(Collected data entries)
⟨
-- ==== Sys2Proof/Laws/Memory.lean ====
section
/-! SUPPORT. Memory: what a write leaves at each address, and that every operation keeps the canonical form. -/
namespace Sys2Proof.Machine

/-! ### Bytes and numbers -/

@[simp] theorem toBytes_length (n v : Nat) : (toBytes n v).length = n := by
  induction n generalizing v with
  | zero => rfl
  | succ n ih => simp [toBytes, ih]

theorem ofBytes_toBytes (n v : Nat) : ofBytes (toBytes n v) = v % 256 ^ n := by
  induction n generalizing v with
  | zero => simp [toBytes, ofBytes, Nat.mod_one]
  | succ n ih =>
    simp only [toBytes, ofBytes, ih, BitVec.toNat_ofNat]
    have e : 256 ^ (n + 1) = 256 * 256 ^ n := by rw [Nat.pow_succ, Nat.mul_comm]
    rw [e, Nat.mod_mul]

/-! ### Reading one byte -/

theorem mget_append {α : Type} (l r : SMap α) (k : Nat) (d : α) :
    mget (l ++ r) k d = mget l k (mget r k d) := by
  induction l with
  | nil => rfl
  | cons e l ih => obtain ⟨a, v⟩ := e; simp only [List.cons_append, mget, ih]

theorem mget_of_forall_ne {α : Type} (l : SMap α) (k : Nat) (d : α) (h : ∀ c ∈ l, c.1 ≠ k) : mget l k d = d := by
  induction l with
  | nil => rfl
  | cons e l ih =>
    obtain ⟨a, v⟩ := e
    have h0 : a ≠ k := h (a, v) (by simp)
    simp only [mget, if_neg h0]
    exact ih fun c hc => h c (by simp [hc])

theorem mget_filter {α : Type} (l : SMap α) (p : Nat → Bool) (k : Nat) (d : α) (h : p k = true) :
    mget (l.filter fun c => p c.1) k d = mget l k d := by
  induction l with
  | nil => rfl
  | cons e l ih =>
    obtain ⟨a, v⟩ := e
    by_cases hp : p a = true
    · simp only [List.filter_cons, hp, if_true, mget, ih]
    · simp only [List.filter_cons, hp, mget]
      have : a ≠ k := by rintro rfl; exact hp h
      simp [this, ih]

theorem cellsOf_range (m : Memory) (a : Nat) (bs : List Byte) :
    ∀ c ∈ cellsOf m a bs, a ≤ c.1 ∧ c.1 < a + bs.length ∧ (c.2 ≠ 0 ∨ undefEpoch m c.1 ≠ 0) := by
  induction bs generalizing a with
  | nil => simp [cellsOf]
  | cons b r ih =>
    intro c hc
    simp only [cellsOf] at hc
    split at hc
    · have h2 := ih (a + 1) c hc
      simp only [List.length_cons]
      exact ⟨by omega, by omega, h2.2.2⟩
    · next hb =>
      rcases List.mem_cons.1 hc with rfl | hc
      · refine ⟨Nat.le_refl _, by simp, ?_⟩
        by_cases h : b = 0
        · exact .inr fun h2 => hb ⟨h, h2⟩
        · exact .inl h
      · have h2 := ih (a + 1) c hc
        simp only [List.length_cons]
        exact ⟨by omega, by omega, h2.2.2⟩

/-- Undefined rows are not touched by a write. -/
@[simp] theorem undefEpoch_writeBytes (m : Memory) (a : Nat) (bs : List Byte) (x : Nat) :
    undefEpoch (writeBytes m a bs) x = undefEpoch m x := rfl

theorem mget_cellsOf (m : Memory) (a : Nat) (bs : List Byte) (i : Nat) (h : i < bs.length) :
    mget (cellsOf m a bs) (a + i) (unlisted m (a + i)) = bs[i] := by
  induction bs generalizing a i with
  | nil => simp at h
  | cons b r ih =>
    have low : ∀ k d, k < a + 1 → mget (cellsOf m (a + 1) r) k d = d := fun k d hk =>
      mget_of_forall_ne _ _ _ fun c hc => by have := cellsOf_range m (a + 1) r c hc; omega
    cases i with
    | zero =>
      simp only [cellsOf]
      split
      · next hb =>
        rw [low _ _ (by omega)]
        simp [unlisted, hb.2, hb.1]
      · simp [mget]
    | succ i =>
      have e : a + (i + 1) = (a + 1) + i := by omega
      simp only [cellsOf]
      split
      · rw [e, ih (a + 1) i (by simpa using h)]; simp
      · simp only [mget]
        rw [if_neg (by omega), e, ih (a + 1) i (by simpa using h)]; simp

/-- A byte outside a write reads as before. -/
theorem readByte_writeBytes_ne (m : Memory) (a : Nat) (bs : List Byte) (x : Nat) (h : x < a ∨ a + bs.length ≤ x) :
    readByte (writeBytes m a bs) x = readByte m x := by
  have mid : ∀ d, mget (cellsOf m a bs) x d = d := fun d =>
    mget_of_forall_ne _ _ _ fun c hc => by have := cellsOf_range m a bs c hc; omega
  have un : unlisted (writeBytes m a bs) x = unlisted m x := rfl
  simp only [readByte, un]
  simp only [writeBytes, mget_append, mid]
  rcases h with h | h
  · have hi : mget (m.cells.filter fun c => decide (a + bs.length ≤ c.1)) x (unlisted m x) = unlisted m x :=
      mget_of_forall_ne _ _ _ fun c hc => by have := (List.mem_filter.1 hc).2; simp at this; omega
    rw [hi, mget_filter _ (fun k => decide (k < a)) _ _ (by simpa using h)]
  · rw [mget_of_forall_ne (m.cells.filter fun c => decide (c.1 < a)) _ _
      fun c hc => by have := (List.mem_filter.1 hc).2; simp at this; omega]
    exact mget_filter _ (fun k => decide (a + bs.length ≤ k)) _ _ (by simpa using h)

/-- A byte that a write stores reads as the byte stored. -/
theorem readByte_writeBytes (m : Memory) (a : Nat) (bs : List Byte) (i : Nat) (h : i < bs.length) :
    readByte (writeBytes m a bs) (a + i) = bs[i] := by
  have un : unlisted (writeBytes m a bs) (a + i) = unlisted m (a + i) := rfl
  simp only [readByte, un]
  simp only [writeBytes, mget_append]
  rw [mget_of_forall_ne (m.cells.filter fun c => decide (c.1 < a)) _ _
    fun c hc => by have := (List.mem_filter.1 hc).2; simp at this; omega]
  rw [mget_of_forall_ne (m.cells.filter fun c => decide (a + bs.length ≤ c.1)) _ _
    fun c hc => by have := (List.mem_filter.1 hc).2; simp at this; omega]
  exact mget_cellsOf m a bs i h

/-- Reading a run of bytes is reading each of them. -/
theorem readBytes_eq (m : Memory) (a n : Nat) : readBytes m a n = (List.range n).map fun i => readByte m (a + i) := by
  simp only [readBytes]
  refine List.map_congr_left fun i hi => ?_
  have hi := List.mem_range.1 hi
  have un : unlisted { m with cells := m.cells.filter fun c => decide (a ≤ c.1) && decide (c.1 < a + n) } (a + i) =
    unlisted m (a + i) := rfl
  simp only [readByte, un]
  exact mget_filter _ (fun k => decide (a ≤ k) && decide (k < a + n)) _ _ (by simp; omega)

@[simp] theorem readBytes_length (m : Memory) (a n : Nat) : (readBytes m a n).length = n := by simp [readBytes]

/-- Bytes read where they were just written. -/
theorem readBytes_writeBytes (m : Memory) (a : Nat) (bs : List Byte) :
    readBytes (writeBytes m a bs) a bs.length = bs := by
  rw [readBytes_eq]
  apply List.ext_getElem (by simp)
  intro i h1 h2
  simp only [List.getElem_map, List.getElem_range]
  exact readByte_writeBytes m a bs i h2

/-- Bytes read apart from those written. -/
theorem readBytes_writeBytes_ne (m : Memory) (a : Nat) (bs : List Byte) (b n : Nat) (h : b + n ≤ a ∨ a + bs.length ≤ b) :
    readBytes (writeBytes m a bs) b n = readBytes m b n := by
  rw [readBytes_eq, readBytes_eq]
  refine List.map_congr_left fun i hi => readByte_writeBytes_ne _ _ _ _ ?_
  have := List.mem_range.1 hi
  omega

/-- A number read where it was just written. -/
theorem readN_writeN (m : Memory) (a n v : Nat) : readN (writeN m a n v) a n = v % 256 ^ n := by
  have := readBytes_writeBytes m a (toBytes n v)
  simp only [toBytes_length] at this
  simp [readN, writeN, this, ofBytes_toBytes]

theorem readN_writeN_ne (m : Memory) (a n v b k : Nat) (h : b + k ≤ a ∨ a + n ≤ b) :
    readN (writeN m a n v) b k = readN m b k := by
  simp only [readN, writeN]
  rw [readBytes_writeBytes_ne _ _ _ _ _ (by simpa using h)]

theorem readByte_writeN_ne (m : Memory) (a n v x : Nat) (h : x < a ∨ a + n ≤ x) :
    readByte (writeN m a n v) x = readByte m x := readByte_writeBytes_ne _ _ _ _ (by simpa using h)

/-! ### The canonical form -/

theorem rising_append (l r : List Host.Cell) :
    rising (l ++ r) = true ↔ rising l = true ∧ rising r = true ∧ ∀ c ∈ l, ∀ d ∈ r, c.1 < d.1 := by
  induction l with
  | nil => simp [rising]
  | cons e l ih =>
    obtain ⟨a, b⟩ := e
    simp only [List.cons_append, rising, Bool.and_eq_true, ih, List.all_eq_true, decide_eq_true_eq, List.mem_cons,
      List.mem_append]
    constructor
    · rintro ⟨h1, h2, h3, h4⟩
      refine ⟨⟨fun c hc => h1 c (.inl hc), h2⟩, h3, ?_⟩
      rintro c (rfl | hc) d hd
      · exact h1 d (.inr hd)
      · exact h4 c hc d hd
    · rintro ⟨⟨h1, h2⟩, h3, h4⟩
      refine ⟨?_, h2, h3, fun c hc d hd => h4 c (.inr hc) d hd⟩
      rintro c (hc | hc)
      · exact h1 c hc
      · exact h4 (a, b) (.inl rfl) c hc

theorem rising_filter (l : List Host.Cell) (p : Host.Cell → Bool) (h : rising l = true) : rising (l.filter p) = true := by
  induction l with
  | nil => rfl
  | cons e l ih =>
    obtain ⟨a, b⟩ := e
    simp only [rising, Bool.and_eq_true, List.all_eq_true, decide_eq_true_eq] at h
    simp only [List.filter_cons]
    split
    · simp only [rising, Bool.and_eq_true, List.all_eq_true, decide_eq_true_eq]
      exact ⟨fun c hc => h.1 c (List.mem_filter.1 hc).1, ih h.2⟩
    · exact ih h.2

theorem rising_cellsOf (m : Memory) (a : Nat) (bs : List Byte) : rising (cellsOf m a bs) = true := by
  induction bs generalizing a with
  | nil => rfl
  | cons b r ih =>
    simp only [cellsOf]
    split
    · exact ih (a + 1)
    · simp only [rising, Bool.and_eq_true, List.all_eq_true, decide_eq_true_eq]
      exact ⟨fun c hc => by have := cellsOf_range m (a + 1) r c hc; omega, ih (a + 1)⟩

/-- The canonical form says: cells rise, and none of a defined row is zero. -/
theorem wf_iff (m : Memory) :
    m.wf = true ↔ rising m.cells = true ∧ ∀ c ∈ m.cells, c.2 ≠ 0 ∨ undefEpoch m c.1 ≠ 0 := by
  simp [Memory.wf]

theorem writeBytes_wf (m : Memory) (a : Nat) (bs : List Byte) (h : m.wf = true) : (writeBytes m a bs).wf = true := by
  rw [wf_iff] at *
  constructor
  · simp only [writeBytes]
    rw [rising_append, rising_append]
    refine ⟨⟨rising_filter _ _ h.1, rising_cellsOf .., fun c hc d hd => ?_⟩, rising_filter _ _ h.1, fun c hc d hd => ?_⟩
    · have h1 := (List.mem_filter.1 hc).2
      have h2 := cellsOf_range m a bs d hd
      simp at h1; omega
    · have h2 := (List.mem_filter.1 hd).2
      simp at h2
      rcases List.mem_append.1 hc with hc | hc
      · have h1 := (List.mem_filter.1 hc).2
        simp at h1; omega
      · have h1 := cellsOf_range m a bs c hc
        omega
  · intro c hc
    rw [undefEpoch_writeBytes]
    simp only [writeBytes, List.append_assoc, List.mem_append] at hc
    rcases hc with hc | hc | hc
    · exact h.2 c (List.mem_filter.1 hc).1
    · exact (cellsOf_range m a bs c hc).2.2
    · exact h.2 c (List.mem_filter.1 hc).1

theorem writeN_wf (m : Memory) (a n v : Nat) (h : m.wf = true) : (writeN m a n v).wf = true := writeBytes_wf _ _ _ h

theorem copyBytes_wf (m : Memory) (d s n : Nat) (h : m.wf = true) : (copyBytes m d s n).wf = true := writeBytes_wf _ _ _ h

theorem poison_wf (m : Memory) (a e n : Nat) (h : m.wf = true) : (poison m a e n).wf = true := by
  induction n generalizing m a with
  | zero => exact h
  | succ n ih =>
    refine ih _ _ ?_
    rw [wf_iff] at *
    refine ⟨rising_filter _ _ h.1, fun c hc => ?_⟩
    have hm := List.mem_filter.1 hc
    have hne : c.1 / 512 ≠ a / 512 := by simpa using hm.2
    have he : undefEpoch { cells := m.cells.filter (fun c => c.1 / 512 != a / 512), undef := mset m.undef (a / 512) e } c.1 =
      undefEpoch m c.1 := mget_mset_ne _ _ _ hne
    rw [he]
    exact h.2 c hm.1

/-- The memory after reset has the canonical form. -/
theorem reset_wf : State.reset.mem.wf = true := by decide

end Sys2Proof.Machine
end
⟩
=== YOUR TASK ===
What you write should match, character for character, the lines from the one with "rcases List.mem_append.1 hc" to the end of the data, both included.

=== RESPONSE TO THIS EXERCISE ===
      rcases List.mem_append.1 hc with hc | hc
      · have h1 := (List.mem_filter.1 hc).2
        simp at h1; omega
      · have h1 := cellsOf_range m a bs c hc
        omega
  · intro c hc
    rw [undefEpoch_writeBytes]
    simp only [writeBytes, List.append_assoc, List.mem_append] at hc
    rcases hc with hc | hc | hc
    · exact h.2 c (List.mem_filter.1 hc).1
    · exact (cellsOf_range m a bs c hc).2.2
    · exact h.2 c (List.mem_filter.1 hc).1

theorem writeN_wf (m : Memory) (a n v : Nat) (h : m.wf = true) : (writeN m a n v).wf = true := writeBytes_wf _ _ _ h

theorem copyBytes_wf (m : Memory) (d s n : Nat) (h : m.wf = true) : (copyBytes m d s n).wf = true := writeBytes_wf _ _ _ h

theorem poison_wf (m : Memory) (a e n : Nat) (h : m.wf = true) : (poison m a e n).wf = true := by
  induction n generalizing m a with
  | zero => exact h
  | succ n ih =>
    refine ih _ _ ?_
    rw [wf_iff] at *
    refine ⟨rising_filter _ _ h.1, fun c hc => ?_⟩
    have hm := List.mem_filter.1 hc
    have hne : c.1 / 512 ≠ a / 512 := by simpa using hm.2
    have he : undefEpoch { cells := m.cells.filter (fun c => c.1 / 512 != a / 512), undef := mset m.undef (a / 512) e } c.1 =
      undefEpoch m c.1 := mget_mset_ne _ _ _ hne
    rw [he]
    exact h.2 c hm.1

/-- The memory after reset has the canonical form. -/
theorem reset_wf : State.reset.mem.wf = true := by decide

end Sys2Proof.Machine
end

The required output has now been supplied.